◆ Data section ◆
══════════════════════════════

/-- An operation that ends leaves the outstanding ones; beside its flag nothing else of the execution changes. -/
theorem Exec.finishOp_eq (e : Exec) (o : Op) :
    ∃ evs, e.finishOp o = { e with evs, st := { e.st with ops := e.st.ops.filter fun q => q.id != o.id } } :=
  Exec.setNamed_eq ..

/-- Without a fence or a wait under way, a completion changes its own execution only (R222 to R224). -/
theorem State.settle_unstalled (s : State) {e : Exec} (h : e.stall = none) : s.settle e = s.setEx e := by
  rw [State.settle, h]

/-- What an asynchronous answer does to the one open execution of its compositor that has the operation (R184). -/
theorem State.onOp_opened {s : State} {c : Fin 16} {e : Exec} {o : Op} (h : Opened s c e o) (f : State → Exec → Op → State) :
    s.onOp c o.id f = f s e o := by
  obtain ⟨hopen, hex, hop⟩ := h
  rw [State.onOp, hopen, List.foldl_cons, List.foldl_nil]
  simp only [hex, hop]

/-- The execution whose step has a write that FENCE.MV covers fail (R223). -/
def Exec.poisoned (e : Exec) : Exec := { e with st := { e.st with poisonMv := true } }

/-- A write that FENCE.MV covers and that fails poisons the step, and its operation is over (R223). -/
theorem exec_poisonedResponse_compositor {s : State} {c : Fin 16} {e : Exec} {o : Op} (h : Opened s c e o)
    (hk : o.kind = .move ∨ o.kind = .sts) (hstall : e.stall = none) :
    exec (.poisonedResponse (.compositor c o.id)) s = .next (s.setEx (e.poisoned.finishOp o)) := by
  have hop : s.poisonOp e o = s.settle (e.poisoned.finishOp o) := by
    obtain hk | hk := hk <;> rw [State.poisonOp, hk] <;> rfl
  have hexec : exec (.poisonedResponse (.compositor c o.id)) s = .next (s.onOp c o.id fun s e o => s.poisonOp e o) := rfl
  have hfree : (e.poisoned.finishOp o).stall = none := by
    obtain ⟨_, hfin⟩ := e.poisoned.finishOp_eq o
    rw [hfin]
    exact hstall
  rw [hexec, State.onOp_opened h, hop, State.settle_unstalled s hfree]

/-- The commands of the host with those of one header marked as retried under the unit epochs of now (R546, R550). -/
def State.retriedCmds (s : State) (h : Hdr) : List OutCmd :=
  mapWhere (fun x => x.hdr == h) (fun x => { x with retried := true, uep := s.units.epochs }) s.host.cmds

theorem State.retriedCmds_length (s : State) (h : Hdr) : (s.retriedCmds h).length = s.host.cmds.length := List.length_map ..

theorem State.retriedCmds_retried {s : State} {h : Hdr} {x : OutCmd} (hx : x ∈ s.retriedCmds h) (hh : x.hdr = h) : x.retried = true := by
  obtain ⟨y, -, rfl⟩ := List.mem_map.mp hx
  split
  · rfl
  next hy => exact absurd (beq_iff_eq.mpr (by simpa [hy] using hh)) hy

/-- A data transfer that fails for the first time is sent again (R546, R550). -/
theorem State.hostRetry_first {s : State} {h : Hdr} {o : OutCmd} (hf : s.host.cmds.find? (fun x => x.hdr == h && x.wait == .data) = some o)
    (ho : o.retried = false) : s.hostRetry h = { s with host := { s.host with cmds := s.retriedCmds h } } := by
  simp [State.hostRetry, hf, ho, State.retriedCmds]

end Sys2Proof.Machine
end

section
/-!
CERTIFICATE. Poisoned responses (R223, R546, R550).
-/
open Sys2Proof Sys2Proof.Machine

/-- Settles O14: each unit that collects a poisoned response has one thing to do with it, and a bridge that has mended its data only
reports. -/
theorem poisonedResponses : Obligations.PoisonedResponses := by
  refine ⟨fun s c e o h hk hstall => ⟨_, exec_poisonedResponse_compositor h hk hstall, ?compositor⟩, fun s h o hf ho => ?hostDma,
    fun s m hm => ?tierManager, fun s b => ?bridge⟩
  case compositor =>
    obtain ⟨-, hex, -⟩ := h
    obtain ⟨_, hfin⟩ := e.poisoned.finishOp_eq o
    rw [hfin]
    exact ⟨_, State.ex?_setEx hex rfl, rfl, fun q hq => by simpa using (List.mem_filter.mp hq).2, rfl, rfl⟩
  case hostDma =>
    have hexec : exec (.poisonedResponse (.hostDma h)) s = .next (s.hostRetry h) := rfl
    refine ⟨_, hexec, ?_⟩
    rw [State.hostRetry_first hf ho]
    exact ⟨rfl, s.retriedCmds_length h, fun x => State.retriedCmds_retried⟩
  case tierManager =>
    have hexec : exec (.poisonedResponse (.tierManager m.id)) s = execPoisonedResponse (.tierManager m.id) s := rfl
    rw [hexec, execPoisonedResponse]
    simp only [hm]
  case bridge => rfl
end

section
/-!
SUPPORT. What lasts beyond every response to a fault: the sticky bits and FLT_FIRST (R526 to R528), and the spare words that the
banks' remap tables have given out (R541).
-/
namespace Sys2Proof.Machine

/-- The sticky bits, FLT_FIRST and the banks' remap tables. -/
def State.ledger (s : State) : BitVec 256 × Option FirstFault × List (Nat × Nat) := (s.flt.sticky, s.flt.first, s.fab.bankRemap)

/-- The ledger is the collector's and the fabric's. -/
theorem ledger_congr {s t : State} (hflt : t.flt = s.flt) (hfab : t.fab = s.fab) : t.ledger = s.ledger := by
  rw [State.ledger, State.ledger, hflt, hfab]

/-- A condition between two operations that both leave the ledger. -/
theorem ite_ledger {p : Prop} [Decidable p] {a b s : State} (ha : a.ledger = s.ledger) (hb : b.ledger = s.ledger) :
    (if p then a else b).ledger = s.ledger := by
  split
  · exact ha
  · exact hb

/-- A fold of operations that leave the ledger leaves it. -/
theorem foldl_ledger {α : Type} {f : State → α → State} (hf : ∀ s a, (f s a).ledger = s.ledger) (l : List α) (s : State) :
    (l.foldl f s).ledger = s.ledger := by
  induction l generalizing s with
  | nil => rfl
  | cons a l ih => exact (ih _).trans (hf s a)

/-! ## Executions and their jobs -/

theorem State.modEx_ledger (s : State) (id : Nat) (f : Exec → Exec) : (s.modEx id f).ledger = s.ledger := rfl

theorem State.post_ledger (s : State) (h : Hdr) (sct sc : Nat) (dw0 dw1 : W32) : (s.post h sct sc dw0 dw1).ledger = s.ledger := rfl

theorem State.jobDoneAt_ledger (s : State) (t : Nat) (h : Hdr) (ctx : Fin 64) (dl : Nat) (o : JobEnd) :
    (s.jobDoneAt t h ctx dl o).ledger = s.ledger := by
  cases o with
  | success => exact ite_ledger rfl rfl
  | _ => rfl

theorem State.jobDone_ledger (s : State) (h : Hdr) (ctx : Fin 64) (dl : Nat) (o : JobEnd) : (s.jobDone h ctx dl o).ledger = s.ledger :=
  jobDoneAt_ledger ..

theorem State.objDone_ledger (s : State) (e : Exec) (o : ObjCmd) : (s.objDone e o).ledger = s.ledger := jobDone_ledger ..

theorem State.endObjs_ledger (s : State) (e : Exec) (o : JobEnd) : (s.endObjs e o).ledger = s.ledger :=
  foldl_ledger (fun s x => ite_ledger (s.objDone_ledger e x) (jobDone_ledger ..)) _ s

theorem State.fillComp_ledger (s : State) (c : Fin 16) : (s.fillComp c).ledger = s.ledger := by
  refine ite_ledger rfl ?_
  split
  · exact ite_ledger (foldl_ledger (fun s i => s.modEx_ledger i _) _ s) rfl
  · rfl

theorem State.fillComps_ledger (s : State) : s.fillComps.ledger = s.ledger := foldl_ledger fillComp_ledger _ s

theorem State.dropExec_ledger (s : State) (e : Exec) : (s.dropExec e).ledger = s.ledger := fillComps_ledger _

theorem State.endExecAt_ledger (s : State) (t : Nat) (e : Exec) (o : JobEnd) : (s.endExecAt t e o).ledger = s.ledger :=
  calc (s.endExecAt t e o).ledger
    _ = _ := ite_ledger rfl (jobDoneAt_ledger ..)
    _ = _ := dropExec_ledger ..
    _ = _ := ite_ledger rfl rfl
    _ = _ := ite_ledger rfl rfl
    _ = _ := ite_ledger rfl (ite_ledger rfl rfl)
    _ = s.ledger := endObjs_ledger ..

theorem State.endExec_ledger (s : State) (e : Exec) (o : JobEnd) : (s.endExec e o).ledger = s.ledger := endExecAt_ledger ..

theorem State.abandon1_ledger (s : State) (id : Nat) : (s.abandon1 id).ledger = s.ledger := rfl

theorem State.abandon_ledger (s : State) (e : Exec) : (s.abandon e).ledger = s.ledger := foldl_ledger abandon1_ledger _ s

theorem State.jobFail_ledger (s : State) (e : Exec) (sc : Nat) (dw0 dw1 : W32) : (s.jobFail e sc dw0 dw1).ledger = s.ledger :=
  (endExec_ledger ..).trans (foldl_ledger abandon1_ledger _ s)

theorem State.rerunOr_ledger (s : State) (e : Exec) (cause : RerunCause) (sc : Nat) (dw0 dw1 : W32) :
    (s.rerunOr e cause sc dw0 dw1).ledger = s.ledger :=
  ite_ledger (jobFail_ledger ..) ((abandon_ledger ..).trans (foldl_ledger (fun s i => s.modEx_ledger i _) _ s))

/-! ## The end of service -/

theorem State.caught_ledger (s : State) (o : OutCmd) (how : JobEnd) : (s.caught o how).ledger = s.ledger := by
  unfold State.caught
  dsimp only
  split
  · split
    · exact endExec_ledger ..
    · exact ite_ledger rfl rfl
  · split
    · exact jobDone_ledger ..
    · exact ite_ledger rfl rfl
  · exact ite_ledger rfl rfl
  · exact ite_ledger rfl rfl

theorem State.endAssoc_ledger (s : State) (n : Nat) : (s.endAssoc n).ledger = s.ledger := by
  refine Eq.trans (ledger_congr rfl rfl) (foldl_ledger (fun s o => ?_) _ s)
  exact ite_ledger (ite_ledger (caught_ledger ..) rfl) rfl

theorem State.endAllAssocs_ledger (s : State) : s.endAllAssocs.ledger = s.ledger := foldl_ledger endAssoc_ledger _ s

══════════════════════════════

◆ Work task ◆
What is needed is an exact printout of every line from the one with "(endExec_ledger ..).trans (foldl_ledger" through the end of the data, including both, and nothing more.

◆ Your response ◆
  (endExec_ledger ..).trans (foldl_ledger abandon1_ledger _ s)

theorem State.rerunOr_ledger (s : State) (e : Exec) (cause : RerunCause) (sc : Nat) (dw0 dw1 : W32) :
    (s.rerunOr e cause sc dw0 dw1).ledger = s.ledger :=
  ite_ledger (jobFail_ledger ..) ((abandon_ledger ..).trans (foldl_ledger (fun s i => s.modEx_ledger i _) _ s))

/-! ## The end of service -/

theorem State.caught_ledger (s : State) (o : OutCmd) (how : JobEnd) : (s.caught o how).ledger = s.ledger := by
  unfold State.caught
  dsimp only
  split
  · split
    · exact endExec_ledger ..
    · exact ite_ledger rfl rfl
  · split
    · exact jobDone_ledger ..
    · exact ite_ledger rfl rfl
  · exact ite_ledger rfl rfl
  · exact ite_ledger rfl rfl

theorem State.endAssoc_ledger (s : State) (n : Nat) : (s.endAssoc n).ledger = s.ledger := by
  refine Eq.trans (ledger_congr rfl rfl) (foldl_ledger (fun s o => ?_) _ s)
  exact ite_ledger (ite_ledger (caught_ledger ..) rfl) rfl

theorem State.endAllAssocs_ledger (s : State) : s.endAllAssocs.ledger = s.ledger := foldl_ledger endAssoc_ledger _ s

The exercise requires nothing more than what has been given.